- **Problem description**: The answer must consist of every line in the data below that holds the word "running".

Exercise data Start Marker

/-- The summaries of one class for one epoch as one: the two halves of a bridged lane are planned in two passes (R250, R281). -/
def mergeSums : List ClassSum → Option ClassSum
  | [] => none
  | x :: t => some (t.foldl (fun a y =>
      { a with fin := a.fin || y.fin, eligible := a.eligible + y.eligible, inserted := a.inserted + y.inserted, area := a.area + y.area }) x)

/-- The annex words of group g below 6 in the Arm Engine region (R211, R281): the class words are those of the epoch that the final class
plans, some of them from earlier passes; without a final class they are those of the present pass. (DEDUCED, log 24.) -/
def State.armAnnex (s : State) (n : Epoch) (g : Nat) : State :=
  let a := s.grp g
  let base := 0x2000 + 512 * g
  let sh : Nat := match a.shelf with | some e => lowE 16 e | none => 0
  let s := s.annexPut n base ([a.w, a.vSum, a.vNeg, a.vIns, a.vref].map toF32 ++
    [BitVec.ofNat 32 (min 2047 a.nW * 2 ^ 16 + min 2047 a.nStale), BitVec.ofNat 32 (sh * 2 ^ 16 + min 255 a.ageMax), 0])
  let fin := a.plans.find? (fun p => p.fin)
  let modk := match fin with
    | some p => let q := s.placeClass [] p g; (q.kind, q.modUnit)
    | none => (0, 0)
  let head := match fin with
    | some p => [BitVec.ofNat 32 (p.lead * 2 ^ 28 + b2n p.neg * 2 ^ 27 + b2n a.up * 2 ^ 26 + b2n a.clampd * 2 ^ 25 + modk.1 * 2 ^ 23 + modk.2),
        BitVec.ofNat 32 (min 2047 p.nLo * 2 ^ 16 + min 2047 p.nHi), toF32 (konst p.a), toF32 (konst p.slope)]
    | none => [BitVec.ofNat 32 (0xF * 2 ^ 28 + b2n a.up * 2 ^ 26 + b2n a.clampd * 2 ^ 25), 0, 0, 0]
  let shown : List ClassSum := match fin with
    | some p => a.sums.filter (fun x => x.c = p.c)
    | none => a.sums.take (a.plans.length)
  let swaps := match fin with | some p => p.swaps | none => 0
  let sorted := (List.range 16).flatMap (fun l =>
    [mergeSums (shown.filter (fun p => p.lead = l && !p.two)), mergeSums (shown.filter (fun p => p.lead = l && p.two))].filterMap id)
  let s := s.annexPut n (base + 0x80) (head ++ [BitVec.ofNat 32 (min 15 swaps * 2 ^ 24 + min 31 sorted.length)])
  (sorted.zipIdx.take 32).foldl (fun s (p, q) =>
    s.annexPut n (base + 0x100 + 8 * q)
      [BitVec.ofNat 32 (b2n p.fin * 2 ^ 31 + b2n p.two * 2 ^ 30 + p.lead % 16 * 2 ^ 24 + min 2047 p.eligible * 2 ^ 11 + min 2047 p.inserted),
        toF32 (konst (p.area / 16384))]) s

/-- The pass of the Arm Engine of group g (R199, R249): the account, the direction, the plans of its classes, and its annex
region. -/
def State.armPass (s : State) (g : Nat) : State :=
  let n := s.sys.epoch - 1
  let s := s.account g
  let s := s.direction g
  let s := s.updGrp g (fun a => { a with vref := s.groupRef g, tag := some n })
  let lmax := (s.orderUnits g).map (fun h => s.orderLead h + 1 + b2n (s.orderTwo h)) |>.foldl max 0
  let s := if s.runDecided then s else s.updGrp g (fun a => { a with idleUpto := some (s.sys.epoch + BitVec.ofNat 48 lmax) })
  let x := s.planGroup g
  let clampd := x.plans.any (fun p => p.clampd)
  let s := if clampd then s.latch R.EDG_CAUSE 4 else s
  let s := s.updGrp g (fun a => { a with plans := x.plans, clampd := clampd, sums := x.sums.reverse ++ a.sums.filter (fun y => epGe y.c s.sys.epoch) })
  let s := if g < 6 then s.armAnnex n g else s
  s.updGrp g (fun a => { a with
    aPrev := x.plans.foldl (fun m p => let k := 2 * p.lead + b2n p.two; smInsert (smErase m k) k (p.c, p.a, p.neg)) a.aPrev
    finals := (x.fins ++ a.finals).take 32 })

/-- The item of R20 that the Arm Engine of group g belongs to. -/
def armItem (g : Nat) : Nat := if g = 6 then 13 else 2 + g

Exercise data End Marker
Exercise data Start Marker

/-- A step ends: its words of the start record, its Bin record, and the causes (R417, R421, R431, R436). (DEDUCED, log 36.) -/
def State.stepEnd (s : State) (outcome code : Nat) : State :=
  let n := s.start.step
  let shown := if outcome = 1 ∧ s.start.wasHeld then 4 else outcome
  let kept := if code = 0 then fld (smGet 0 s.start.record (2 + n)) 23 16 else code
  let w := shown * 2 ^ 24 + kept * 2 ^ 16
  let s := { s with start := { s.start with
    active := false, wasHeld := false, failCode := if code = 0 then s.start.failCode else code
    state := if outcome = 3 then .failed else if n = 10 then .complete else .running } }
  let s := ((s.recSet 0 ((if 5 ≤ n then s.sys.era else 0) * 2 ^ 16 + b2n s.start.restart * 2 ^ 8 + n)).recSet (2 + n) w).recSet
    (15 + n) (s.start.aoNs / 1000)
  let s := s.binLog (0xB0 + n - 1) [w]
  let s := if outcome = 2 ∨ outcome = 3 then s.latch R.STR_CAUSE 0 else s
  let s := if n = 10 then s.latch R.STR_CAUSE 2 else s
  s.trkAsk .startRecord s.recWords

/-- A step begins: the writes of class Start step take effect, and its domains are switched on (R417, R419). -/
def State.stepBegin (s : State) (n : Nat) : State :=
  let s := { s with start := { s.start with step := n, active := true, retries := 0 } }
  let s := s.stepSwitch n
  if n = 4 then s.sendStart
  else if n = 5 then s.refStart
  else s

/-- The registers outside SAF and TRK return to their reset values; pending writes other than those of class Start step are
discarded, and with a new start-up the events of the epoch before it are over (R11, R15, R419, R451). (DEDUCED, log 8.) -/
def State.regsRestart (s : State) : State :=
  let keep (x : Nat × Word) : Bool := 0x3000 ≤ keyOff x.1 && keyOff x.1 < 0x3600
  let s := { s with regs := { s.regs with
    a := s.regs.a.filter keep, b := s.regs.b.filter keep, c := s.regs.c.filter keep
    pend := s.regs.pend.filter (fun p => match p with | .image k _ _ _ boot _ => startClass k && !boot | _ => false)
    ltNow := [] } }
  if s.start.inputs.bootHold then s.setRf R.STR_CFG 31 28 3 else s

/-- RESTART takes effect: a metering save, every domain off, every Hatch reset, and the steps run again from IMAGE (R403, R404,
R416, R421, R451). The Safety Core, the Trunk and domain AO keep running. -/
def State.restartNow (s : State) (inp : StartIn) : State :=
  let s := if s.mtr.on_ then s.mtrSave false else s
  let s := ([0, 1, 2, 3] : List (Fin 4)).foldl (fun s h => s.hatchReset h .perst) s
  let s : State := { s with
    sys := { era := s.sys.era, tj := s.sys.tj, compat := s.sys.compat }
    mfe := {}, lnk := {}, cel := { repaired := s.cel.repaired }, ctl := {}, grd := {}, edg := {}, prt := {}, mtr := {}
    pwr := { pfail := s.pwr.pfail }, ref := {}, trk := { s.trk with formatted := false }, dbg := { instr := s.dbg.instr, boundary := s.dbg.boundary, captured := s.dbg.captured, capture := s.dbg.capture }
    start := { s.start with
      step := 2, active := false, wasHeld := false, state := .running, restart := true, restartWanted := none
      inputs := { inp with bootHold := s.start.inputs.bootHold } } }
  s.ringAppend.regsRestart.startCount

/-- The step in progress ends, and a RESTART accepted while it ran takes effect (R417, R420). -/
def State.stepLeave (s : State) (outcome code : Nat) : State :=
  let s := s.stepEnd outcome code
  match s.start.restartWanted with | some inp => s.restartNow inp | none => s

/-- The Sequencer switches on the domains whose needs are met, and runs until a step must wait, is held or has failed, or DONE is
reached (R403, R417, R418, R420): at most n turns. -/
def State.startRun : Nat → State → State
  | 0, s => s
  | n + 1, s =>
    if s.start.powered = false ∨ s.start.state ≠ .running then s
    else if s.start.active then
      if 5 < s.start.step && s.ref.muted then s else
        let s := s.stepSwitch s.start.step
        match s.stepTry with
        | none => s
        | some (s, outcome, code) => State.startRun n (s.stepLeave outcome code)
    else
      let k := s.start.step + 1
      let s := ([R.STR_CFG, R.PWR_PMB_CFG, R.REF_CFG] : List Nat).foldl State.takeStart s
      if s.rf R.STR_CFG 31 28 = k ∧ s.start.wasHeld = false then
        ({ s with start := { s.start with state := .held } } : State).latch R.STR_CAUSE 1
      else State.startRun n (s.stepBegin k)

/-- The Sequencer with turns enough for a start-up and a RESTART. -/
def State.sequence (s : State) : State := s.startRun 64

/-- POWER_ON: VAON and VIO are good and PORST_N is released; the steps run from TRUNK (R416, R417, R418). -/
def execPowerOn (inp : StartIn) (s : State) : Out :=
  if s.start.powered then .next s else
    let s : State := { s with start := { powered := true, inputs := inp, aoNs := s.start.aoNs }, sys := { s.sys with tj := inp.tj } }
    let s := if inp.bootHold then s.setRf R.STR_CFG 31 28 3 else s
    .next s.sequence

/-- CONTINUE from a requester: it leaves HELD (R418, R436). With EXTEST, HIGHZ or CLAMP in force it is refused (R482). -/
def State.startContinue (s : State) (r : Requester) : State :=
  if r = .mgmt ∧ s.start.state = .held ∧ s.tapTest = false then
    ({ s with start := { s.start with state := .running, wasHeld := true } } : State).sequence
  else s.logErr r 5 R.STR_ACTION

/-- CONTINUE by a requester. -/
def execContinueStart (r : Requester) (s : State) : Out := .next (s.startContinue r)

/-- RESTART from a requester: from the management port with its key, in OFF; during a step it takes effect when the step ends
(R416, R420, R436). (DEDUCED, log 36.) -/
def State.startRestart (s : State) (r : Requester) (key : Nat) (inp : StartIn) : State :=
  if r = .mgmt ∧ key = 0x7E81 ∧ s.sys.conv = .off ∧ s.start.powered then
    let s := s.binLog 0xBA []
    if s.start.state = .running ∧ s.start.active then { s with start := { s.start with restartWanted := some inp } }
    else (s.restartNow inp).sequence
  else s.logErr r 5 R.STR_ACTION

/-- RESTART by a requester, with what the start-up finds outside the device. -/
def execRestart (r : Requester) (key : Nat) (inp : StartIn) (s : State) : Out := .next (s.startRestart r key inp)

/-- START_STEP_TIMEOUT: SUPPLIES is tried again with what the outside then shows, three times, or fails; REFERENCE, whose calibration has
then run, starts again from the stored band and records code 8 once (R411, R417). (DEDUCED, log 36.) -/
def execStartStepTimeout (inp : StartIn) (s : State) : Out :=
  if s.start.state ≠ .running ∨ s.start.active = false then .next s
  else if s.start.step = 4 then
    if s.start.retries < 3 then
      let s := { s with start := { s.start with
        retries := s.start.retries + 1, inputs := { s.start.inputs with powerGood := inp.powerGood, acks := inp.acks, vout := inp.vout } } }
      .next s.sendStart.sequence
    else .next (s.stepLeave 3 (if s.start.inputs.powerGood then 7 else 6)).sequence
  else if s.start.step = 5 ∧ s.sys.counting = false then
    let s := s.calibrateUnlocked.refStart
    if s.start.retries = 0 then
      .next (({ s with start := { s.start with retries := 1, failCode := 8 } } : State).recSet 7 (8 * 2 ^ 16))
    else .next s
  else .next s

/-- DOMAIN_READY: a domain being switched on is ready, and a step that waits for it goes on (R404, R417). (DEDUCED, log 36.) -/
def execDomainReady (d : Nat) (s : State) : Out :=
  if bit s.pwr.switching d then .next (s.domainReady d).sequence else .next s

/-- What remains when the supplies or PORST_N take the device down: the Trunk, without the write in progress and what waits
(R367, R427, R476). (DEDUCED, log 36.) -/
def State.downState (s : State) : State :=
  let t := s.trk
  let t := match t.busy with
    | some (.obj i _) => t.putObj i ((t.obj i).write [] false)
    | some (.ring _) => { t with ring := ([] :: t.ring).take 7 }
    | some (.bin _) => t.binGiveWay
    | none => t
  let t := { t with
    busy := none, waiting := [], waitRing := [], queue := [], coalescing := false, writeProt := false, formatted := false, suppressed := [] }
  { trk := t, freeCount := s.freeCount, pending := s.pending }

Exercise data End Marker

- **Solution**:
    state := if outcome = 3 then .failed else if n = 10 then .complete else .running } }
R416, R421, R451). The Safety Core, the Trunk and domain AO keep running. -/
      step := 2, active := false, wasHeld := false, state := .running, restart := true, restartWanted := none
    if s.start.powered = false ∨ s.start.state ≠ .running then s
    ({ s with start := { s.start with state := .running, wasHeld := true } } : State).sequence
    if s.start.state = .running ∧ s.start.active then { s with start := { s.start with restartWanted := some inp } }
  if s.start.state ≠ .running ∨ s.start.active = false then .next s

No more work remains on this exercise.